MISSION-DIRECTED PATH PLANNING FOR PLANETARY ROVER EXPLORATION

The ISE state space derives primarily from the states variables defined by the World Model and Rover Model. At minimum, the World Model contributes two position dimensions X and Y, and an absolute time dimension T. The position variables X and Y form the ISE IPARMS. The time dimension T is the only required DPARMS parameter.

TEMPEST time units are seconds, but time equivalence class partitions are application-specific and typically far more coarse, for example 10-30 minutes.

The Rover Model contributes metric resource parameters. Resource parameters can either be DPARMS and limited under local constraints or, in circumstances where the resource value relates directly to path cost, they can be represented as global constraint parameters within the objective function (see Sections 3.1.3-3.1.5 for more detail). The resource of choice in this thesis is rover battery energy; however, TEMPEST could be re-configured to plan for other resources, like component life, margin on thermal thresholds, or onboard memory.

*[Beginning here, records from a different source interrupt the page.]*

-- ==== Sys2Proof/Machine/Fields.lean ====
section
/-!
DEFINITION. A name for every field of the register tables: `F.<REGISTER>_<FIELD>`, and for every
register's address: `A.<REGISTER>`.  An array of registers takes the index of the register.
-/

namespace Sys2Proof.Machine.A

def GLB_ID : Nat := 0x0
def GLB_STEP : Nat := 0x4
def GLB_SCRATCH : Nat := 0x8
def GLB_STATE : Nat := 0x10
def GLB_IRQ_STATUS : Nat := 0x20
def GLB_IRQ_ENABLE : Nat := 0x24
def GLB_IRQ_RAW : Nat := 0x28
def GLB_SPI_CNT : Nat := 0x30
def GLB_ACC_ERR : Nat := 0x34
def GLB_ACC_ADDR : Nat := 0x38
def GLB_COMMIT : Nat := 0x40
def GLB_COMMIT_STATUS : Nat := 0x44
def GLB_COMMIT_TARGET : Nat := 0x48
def GLB_COMMIT_CTRL : Nat := 0x4c
def GLB_POS : Nat := 0x50
def GLB_FRAME : Nat := 0x54
def GLB_HOLD_MODE : Nat := 0x58
def GLB_SYNC_GROUP : Nat := 0x5c
def GLB_OFFBLOCK_COUNT : Nat := 0x60
def GLB_COMMIT_CNT : Nat := 0x64
def GLB_COMMIT_LAYERS : Nat := 0x68
def GLB_HOLD_CNTn (n : Nat) : Nat := 0x70 + 4 * n
def RAS_CTRL : Nat := 0x1000
def RAS_NEXT_TIMING : Nat := 0x1010
def RAS_NEXT_PWM : Nat := 0x1014
def RAS_NEXT_MODE : Nat := 0x1018
def RAS_FOLLOW : Nat := 0x1020
def RAS_ACT_TIMING : Nat := 0x1030
def RAS_ACT_PWM : Nat := 0x1034
def RAS_ACT_MODE : Nat := 0x1038
def RAS_STATUS : Nat := 0x1040
def RAS_RETIME_STATUS : Nat := 0x1044
def RAS_RETIME_FRAME : Nat := 0x1048
def RAS_LINE_MATCH : Nat := 0x1050
def RAS_FSYNC : Nat := 0x1054
def RAS_FOLLOW_CNT : Nat := 0x1060
def RAS_FOLLOW_ERR : Nat := 0x1064
def LMC_CTRL : Nat := 0x2000
def LMC_STATUS : Nat := 0x2004
def LMC_BANK_MAPn (n : Nat) : Nat := 0x2010 + 4 * n
def LMC_NOMAD : Nat := 0x2020
def LMC_BANK_EN : Nat := 0x2024
def LMC_SEAL_CRC : Nat := 0x2030
def LMC_SEAL : Nat := 0x2034
def LMC_SEAL_STATUS : Nat := 0x2038
def LMC_LOCKn (n : Nat) : Nat := 0x2040 + 4 * n
def LMC_DIR_SEL : Nat := 0x2060
def LMC_DIR_CRC : Nat := 0x2064
def LMC_DIR_STATE : Nat := 0x2068
def LMC_LAYER_SEALED : Nat := 0x206c
def LMC_CNT0 : Nat := 0x2070
def LMC_CNT1 : Nat := 0x2074
def LMC_CNT2 : Nat := 0x2078
def CMP_BG : Nat := 0x3000
def CMP_WR : Nat := 0x3004
def CMP_WG : Nat := 0x3008
def CMP_WB : Nat := 0x300c
def CMP_LAYER_TYPE : Nat := 0x3010
def CMP_LAYER_CLASS : Nat := 0x3014
def CMP_TT_ADDR : Nat := 0x3020
def CMP_TT_DATA : Nat := 0x3024
def CMP_TT_STATUS : Nat := 0x3028
def CMP_OUT_CNT : Nat := 0x3030
def CMP_URUN_FLAGS : Nat := 0x3034
def CMP_Ln_CTRL (n : Nat) : Nat := 0x3100 + 32 * n
def CMP_Ln_SURF (n : Nat) : Nat := 0x3104 + 32 * n
def CMP_Ln_POS (n : Nat) : Nat := 0x3108 + 32 * n
def CMP_Ln_SIZE (n : Nat) : Nat := 0x310c + 32 * n
def CMP_Ln_SRC (n : Nat) : Nat := 0x3110 + 32 * n
def CMP_Ln_UBG (n : Nat) : Nat := 0x3114 + 32 * n
def CMP_Ln_URUN (n : Nat) : Nat := 0x3118 + 32 * n
def SCL_COEF_ADDR : Nat := 0x4000
def SCL_COEF_DATA : Nat := 0x4004
def SCL_COEF_STATUS : Nat := 0x4008
def SCL_SCn_CTRL (n : Nat) : Nat := 0x4100 + 64 * n
def SCL_SCn_IN (n : Nat) : Nat := 0x4104 + 64 * n
def SCL_SCn_HSTEP (n : Nat) : Nat := 0x4108 + 64 * n
def SCL_SCn_VSTEP (n : Nat) : Nat := 0x410c + 64 * n
def SCL_SCn_INIT (n : Nat) : Nat := 0x4110 + 64 * n
def SCL_SCn_GRANT (n : Nat) : Nat := 0x4114 + 64 * n
def SCL_SCn_STATUS (n : Nat) : Nat := 0x4118 + 64 * n
def MSK_CTRL : Nat := 0x5000
def MSK_EPOCH : Nat := 0x5004
def MSK_ORIGIN : Nat := 0x5008
def MSK_TIMEOUT : Nat := 0x500c
def MSK_FBn (n : Nat) : Nat := 0x5010 + 4 * n
def MSK_SUBMIT : Nat := 0x5020
def MSK_LIST_STATUS : Nat := 0x5024
def MSK_STATUS : Nat := 0x5028
def MSK_APPLIED : Nat := 0x502c
def MSK_LAT : Nat := 0x5030
def MSK_LAT_MAX : Nat := 0x5034
def MSK_CNT0 : Nat := 0x5038
def MSK_CNT1 : Nat := 0x503c
def MSK_CNT2 : Nat := 0x5040
def MSK_STAGEn (n : Nat) : Nat := 0x5400 + 4 * n
def LUM_CTRL : Nat := 0x6000
def LUM_DIM : Nat := 0x6004
def LUM_LIMIT_PEAK : Nat := 0x6008
def LUM_LIMIT_CONT : Nat := 0x600c
def LUM_BOOST : Nat := 0x6010
def LUM_BUDGET_STATUS : Nat := 0x6014
def LUM_LF_MIN : Nat := 0x6018
def LUM_DEMAND : Nat := 0x601c
def LUM_STATE : Nat := 0x6020
def LUM_CREST : Nat := 0x6024
def LUM_VMIN : Nat := 0x6028
def LUM_VFn (n : Nat) : Nat := 0x6030 + 4 * n
def LUM_GAIN_RELOAD : Nat := 0x6040
def LUM_CNT : Nat := 0x6044
def ARY_CTRL : Nat := 0x7000
def ARY_IU : Nat := 0x7004
def ARY_STATUS : Nat := 0x7008
def ARY_ISET : Nat := 0x700c
def ARY_COUNT : Nat := 0x7010
def ARY_PC_ADDR : Nat := 0x7020
def ARY_PC_DATA : Nat := 0x7024
def ARY_CNT : Nat := 0x7028
def HLT_SENSE_CFG : Nat := 0x8000
def HLT_CNT : Nat := 0x8004
def HLT_DEFECT_CNT : Nat := 0x8008
def HLT_DEFECT_LIMIT : Nat := 0x800c
def HLT_DEFECT_SET : Nat := 0x8010
def HLT_DEFECT_SEL : Nat := 0x8014
def HLT_DEFECT_STATE : Nat := 0x8018
def HLT_DLOG0 : Nat := 0x8020
def HLT_DLOG1 : Nat := 0x8024
def HLT_REBUILD : Nat := 0x8028
def HLT_RB_CNT : Nat := 0x8030
def HLT_RB_CFG : Nat := 0x8034
def HLT_SIG_CFG : Nat := 0x8040
def HLT_SIG_OUT_FLAGS : Nat := 0x8044
def HLT_SIG_RB_FLAGS : Nat := 0x8048
def HLT_SIG_FRAME : Nat := 0x804c
def HLT_Rn_CTRL (n : Nat) : Nat := 0x8400 + 32 * n
def HLT_Rn_P0 (n : Nat) : Nat := 0x8404 + 32 * n
def HLT_Rn_P1 (n : Nat) : Nat := 0x8408 + 32 * n
def HLT_Rn_EXP (n : Nat) : Nat := 0x840c + 32 * n
def HLT_Rn_OUT (n : Nat) : Nat := 0x8410 + 32 * n
def HLT_Rn_RB (n : Nat) : Nat := 0x8414 + 32 * n
def HLT_Rn_STATUS (n : Nat) : Nat := 0x8418 + 32 * n
def LPE_CTRL : Nat := 0x9000
def LPE_TOPO : Nat := 0x9004
def LPE_STATUS : Nat := 0x9008
def LPE_BANK_A : Nat := 0x9010
def LPE_BANK_B : Nat := 0x9014
def LPE_COEF_ADDR : Nat := 0x9020
def LPE_COEF_S : Nat := 0x9024
def LPE_COEF_M : Nat := 0x9028
def LPE_COEF_STATUS : Nat := 0x902c
def LPE_VSET : Nat := 0x9030
def LPE_HEAD : Nat := 0x9034
def LPE_PROT : Nat := 0x9038
def LPE_START : Nat := 0x903c
def LPE_REG : Nat := 0x9040
def LPE_ILIM : Nat := 0x9044
def LPE_MEAS : Nat := 0x9050
def LPE_FAN : Nat := 0x9060
def LPE_TACH : Nat := 0x9064
def LPE_CNT : Nat := 0x9070
def LPE_LPn_STATUS (n : Nat) : Nat := 0x9100 + 16 * n
def LPE_LPn_OUT (n : Nat) : Nat := 0x9104 + 16 * n
def LPE_LPn_CNT (n : Nat) : Nat := 0x9108 + 16 * n
def LPE_LPn_CMD (n : Nat) : Nat := 0x910c + 16 * n
def THM_DERATE : Nat := 0xa000
def THM_ZONE : Nat := 0xa004
def THM_THROTTLE : Nat := 0xa008
def THM_GRACE : Nat := 0xa00c
def THM_SHUTDOWN : Nat := 0xa010
def THM_STATUS : Nat := 0xa020
def THM_BROKEN : Nat := 0xa024
def THM_HOT : Nat := 0xa028
def THM_CNT : Nat := 0xa02c
def THM_ZFn (n : Nat) : Nat := 0xa030 + 4 * n
def THM_TSn (n : Nat) : Nat := 0xa100 + 4 * n
def SAF_STATE : Nat := 0xb000
def SAF_SEAL : Nat := 0xb004
def SAF_CMD : Nat := 0xb008
def SAF_LOCK : Nat := 0xb00c
def SAF_DIM : Nat := 0xb010
def SAF_RAMP : Nat := 0xb014
def SAF_OASIS : Nat := 0xb018
def SAF_MON : Nat := 0xb01c
def SAF_LRM : Nat := 0xb020
def SAF_ENV : Nat := 0xb024
def SAF_IMON : Nat := 0xb028
def SAF_OASIS_STATUS : Nat := 0xb02c
def SAF_DISC : Nat := 0xb030
def SAF_SRST : Nat := 0xb034
def SAF_CNT : Nat := 0xb038
def SAF_TICK : Nat := 0xb03c
def FLT_CTRL : Nat := 0xc000
def FLT_STATUS : Nat := 0xc004
def FLT_T1 : Nat := 0xc008
def FLT_T2 : Nat := 0xc00c
def FLT_ACK : Nat := 0xc010
def FLT_INJECT : Nat := 0xc014
def FLT_FIRST_REL : Nat := 0xc018
def FLT_FIRST0 : Nat := 0xc020
def FLT_FIRST_ADDR : Nat := 0xc024
def FLT_FIRST_TSn (n : Nat) : Nat := 0xc028 + 4 * n
def FLT_FIRST_TICK : Nat := 0xc034
def FLT_FIRST_CLR_TSn (n : Nat) : Nat := 0xc038 + 4 * n
def FLT_FIRST_CLR_TICK : Nat := 0xc044
def FLT_PENDn (n : Nat) : Nat := 0xc080 + 4 * n
def FLT_MASKn (n : Nat) : Nat := 0xc0a0 + 4 * n
def FLT_Cnn (n : Nat) : Nat := 0xc400 + 4 * n
def LNK_U_CTRL : Nat := 0xd000
def LNK_U_STATUS : Nat := 0xd004
def LNK_U_SEQ : Nat := 0xd008
def LNK_U_LAST : Nat := 0xd00c
def LNK_U_REFUSE : Nat := 0xd010
def LNK_U_CNT0 : Nat := 0xd014
def LNK_U_CNT1 : Nat := 0xd018
def LNK_U_CNT2 : Nat := 0xd01c
def LNK_U_FIRn (n : Nat) : Nat := 0xd020 + 4 * n
def LNK_U_ERR : Nat := 0xd030
def LNK_D_CTRL : Nat := 0xd100
def LNK_D_STATUS : Nat := 0xd104
def LNK_D_SEQ : Nat := 0xd108
def LNK_D_LAST : Nat := 0xd10c
def LNK_D_REFUSE : Nat := 0xd110
def LNK_D_CNT0 : Nat := 0xd114
def LNK_D_CNT1 : Nat := 0xd118
def LNK_D_CNT2 : Nat := 0xd11c
def LNK_D_FIRn (n : Nat) : Nat := 0xd120 + 4 * n
def LNK_D_ERR : Nat := 0xd130
def LNK_MSG : Nat := 0xd200
def LNK_HOST_TO : Nat := 0xd204
def LNK_INJECT : Nat := 0xd208
def CVN_CTRL : Nat := 0xe000
def CVN_CFG : Nat := 0xe004
def CVN_STATUS : Nat := 0xe008
def CVN_RING : Nat := 0xe00c
def CVN_EPOCH : Nat := 0xe010
def CVN_SH_CFG : Nat := 0xe014
def CVN_SH_ADDR : Nat := 0xe018
def CVN_SH_DATA : Nat := 0xe01c
def CVN_RX_SHAREn (n : Nat) : Nat := 0xe020 + 4 * n
def CVN_CNT : Nat := 0xe030
def CVN_TDM_CFG : Nat := 0xe040
def CVN_TDM_STATUS : Nat := 0xe044
def CVN_TDM_CNT : Nat := 0xe048
def CFG_STATUS : Nat := 0xf000
def CFG_BOOT : Nat := 0xf004
def CFG_BOOT_REASON : Nat := 0xf008
def CFG_IMG : Nat := 0xf010
def CFG_IMG_ADDR : Nat := 0xf014
def CFG_IMG_STATUS : Nat := 0xf018
def CFG_RS_STATUS : Nat := 0xf01c
def CFG_LC : Nat := 0xf020
def CFG_CHAL0 : Nat := 0xf024
def CFG_CHAL1 : Nat := 0xf028
def CFG_TOKEN0 : Nat := 0xf02c
def CFG_TOKEN1 : Nat := 0xf030
def CFG_KEYn (n : Nat) : Nat := 0xf040 + 4 * n
def CFG_KCV : Nat := 0xf060
def CFG_FLOOR : Nat := 0xf064
def CFG_NVM_SRC : Nat := 0xf070
def CFG_NVM_DST : Nat := 0xf074
def CFG_NVM_LEN : Nat := 0xf078
def CFG_NVM_STATUS : Nat := 0xf07c
def CFG_GPIO : Nat := 0xf080
def PWR_REQ : Nat := 0x10000
def PWR_STATUS : Nat := 0x10004
def PWR_WAKE : Nat := 0x10008
def PWR_DOM : Nat := 0x1000c
def PWR_TIMEOUT : Nat := 0x10010
def PWR_CNT : Nat := 0x10014
def PWR_JOBn_CMD (n : Nat) : Nat := 0x10100 + 16 * n
def PWR_JOBn_STATUS (n : Nat) : Nat := 0x10104 + 16 * n
def BST_CTRL : Nat := 0x11000
def BST_STATUS : Nat := 0x11004
def BST_RAM_FAIL : Nat := 0x11008
def BST_BANK_FAIL : Nat := 0x1100c
def BST_LATCH : Nat := 0x11010
def BST_BG : Nat := 0x11014
def BST_RUN : Nat := 0x11020
def BST_RUN_STATUS : Nat := 0x11024
def CAL_CTRL : Nat := 0x12000
def CAL_RUN : Nat := 0x12004
def CAL_STATUS : Nat := 0x12008
def CAL_GEN : Nat := 0x1200c
def CAL_LINK : Nat := 0x12010
def CAL_LINK_D : Nat := 0x12014
def CAL_ISNS0 : Nat := 0x12018
def CAL_ISNS1 : Nat := 0x1201c
def CAL_TEMP : Nat := 0x12020
def CAL_CNT : Nat := 0x12024
def REC_CTRL : Nat := 0x13000
def REC_STATUS : Nat := 0x13004
def REC_SEQ : Nat := 0x13008
def REC_CP_STATUS : Nat := 0x1300c
def REC_OPSEC : Nat := 0x13010
def REC_LITSEC : Nat := 0x13014
def REC_PCC : Nat := 0x13018
def REC_CNT : Nat := 0x1301c
def REC_CODE_SEL : Nat := 0x13020
def REC_CODE_CNT : Nat := 0x13024
def REC_CODE_AUX : Nat := 0x13028
def CHK_ADDR : Nat := 0x14000
def CHK_LEN : Nat := 0x14004
def CHK_SEED : Nat := 0x14008
def CHK_RESULT : Nat := 0x1400c
def CHK_STATUS : Nat := 0x14010
def CHK_PROGRESS : Nat := 0x14014

end Sys2Proof.Machine.A

namespace Sys2Proof.Machine.F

The TEMPEST Action Set and Constraint Set collectively define arc parameters (APARMS) and arc transition functions β and Φ. Actions in the Action Set define the change in state given an initial or final state. The Constraint Set determines the conditions under which actions are legal or illegal, enabling the arc transition functions to reject violating arcs. In general, ISE uses APARMS to store all parameters that influence arc transitions. TEMPEST uses APARMS exclusively to encode parameters that are expected to change during plan execution, and hence prompt replanning. The static parameters are stored in a data structure universally accessible by the state transition functions.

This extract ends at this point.